Cocultures of CTB-derived cells and differentiated macrophages.

To further determine the growth kinetics of the different viral strains in HTR8 cells, infected HTR8 cells were cocultured with differentiated macrophages using a Transwell system. Infected HTR8 cells were seeded in the upper chamber and uninfected macrophages in the lower chamber to simulate the placental architecture. Since cultured HTR8 cells do not form tight junctions (Fig. S3), HTR8 monolayers were extensively washed before coculture to remove unbound viruses. Figure 2 shows that macrophages in the bottom chamber were first reached by ZIKV-MR77, with 100% of infected cells observed at 12 h, followed by ZIKV-MEX, with nearly 100% of infected cells observed at 48 h. In contrast, although the percentages of infected macrophages with DENV and YFV-17D increased continuously over time up to 48 h, the percentage of infected macrophages never reached 100%. These results again suggest that HTR8 cells are significantly more susceptible to ZIKV than to DENV and YFV-17D.

FIG 2.

FIG 2

Open in a new tab

Coculture of infected HTR8 cells and differentiated M2 macrophages in a Transwell system. Confluent monolayers of HTR8 cells grown in Transwell inserts were infected with the indicated viruses (MOI = 1), and after extensive washing, the cells were cocultured with differentiated macrophages seeded in the lower chamber. The percentage of infected macrophages was determined at the indicated times by immunofluorescence using an anti-NS3 MAb as a primary antibody. n = 3. Bars represent means ± standard errors. ****, P ≤ 0.0001; ***, P ≤ 0.0006; **, P ≤ 0.0045; ns, not significant.

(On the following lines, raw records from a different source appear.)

-- ==== Sys2Proof/Proofs/Reset.lean ====
section
/-! PROOF. The reset operation (70_reset_and_hazards.md R340, R343), and that a faulted or stopped core waits for it
(60_exceptions.md R300; 47_cmos_optional.md R288). -/

namespace Sys2Proof.Proofs

open Sys2Proof.Machine

/-- P after reset is the status of the byte 0x30 (R35). -/
theorem reset_eq_ofByte : Status.reset = .ofByte 0x30 := by decide

/-- Settles O22: every field but P is written as the statement has it. -/
theorem resetOperationSetsState : Obligations.ResetOperationSetsState := by
  intro s
  rw [State.doReset, reset_eq_ofByte]
  rfl

theorem stuck_of_fault {s : State} (h : s.fault ≠ none) : s.stuck = true := by
  rw [State.stuck, Option.isSome_iff_ne_none.mpr h, Bool.true_or]

/-- Settles O7: a step leaves a stuck core as it is (log entry 4), and `reset()` writes both fields. -/
theorem stuckCoreStaysUntilReset : Obligations.StuckCoreStaysUntilReset := by
  intro s h
  exact ⟨step_of_stuck (h.elim stuck_of_fault stuck_of_stopped), rfl, rfl⟩

end Sys2Proof.Proofs
end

mTOR pathway activation in infected HTR8 cells.

The reasons that a cell is susceptible or permissive to a given viral infection are multiple. Preliminary experiments indicated that HTR8 cells do not express the classical flavivirus receptor DC-SIGN (Fig. S2). However, the mTOR signaling pathway is used by flaviviruses and other RNA viruses to promote replication and evade the antiviral response (2733). Thus, to gain insight into the better growth capacity of ZIKV strains over DENV and YFV-17D in HTR8 cells, we evaluated the activation of mTORC1 and mTORC2 in infected cells. A faster and stronger activation of mTORC1 (Fig. 3A and B) and mTORC2 (Fig. 3C and D) in HTR8 cells infected with ZIKV strains compared with DENV and YFV-17D was observed. In ZIKV-MR77-infected cells, the activation of mTORC1 and mTORC2 peaked at 6 and 12 hpi, respectively, and doubled compared with DENV and YFV-17D. mTORC1 and mTORC2 activation in ZIKV-MEX-infected cells was also significantly higher than that induced after DENV and YFV-17D infection but less than that induced by infection with ZIKV-MR77 (Fig. 3C and D). Finally, infection with DENV and YFV-17D activated mTOR signaling to a similar extent—about 0.5-fold over background levels (mock-infected cells). The parallels observed between the growth efficiency of each of the tested strains and their capacity to activate the mTOR pathways in HTR8 cells, namely, ZIKV-MR77 > ZIK-MEX ≫ DENV and YFV-17D, suggest that mTOR pathway activation capacity and growth efficiency are related.

FIG 3.

FIG 3

Open in a new tab

Activation of mTOR pathways in infected HTR8 cells. Confluent monolayers of HTR8 cells were infected with the indicated viruses (MOI = 3), or mock infected. Cell lysates were collected at different hours postinfection and analyzed by Western blotting, and band intensities were assessed by densitometry. Activation of the mTORC1 pathway was determined measuring the phospho-S6/S6 ratio (A and B), and the phospho-AKT/AKT ratio for the mTORC2 pathway (C and D). All experiments were carried out in triplicate. Graph lines represent means ± standard errors. ****, P ≤ 0.0001; ns, not significant.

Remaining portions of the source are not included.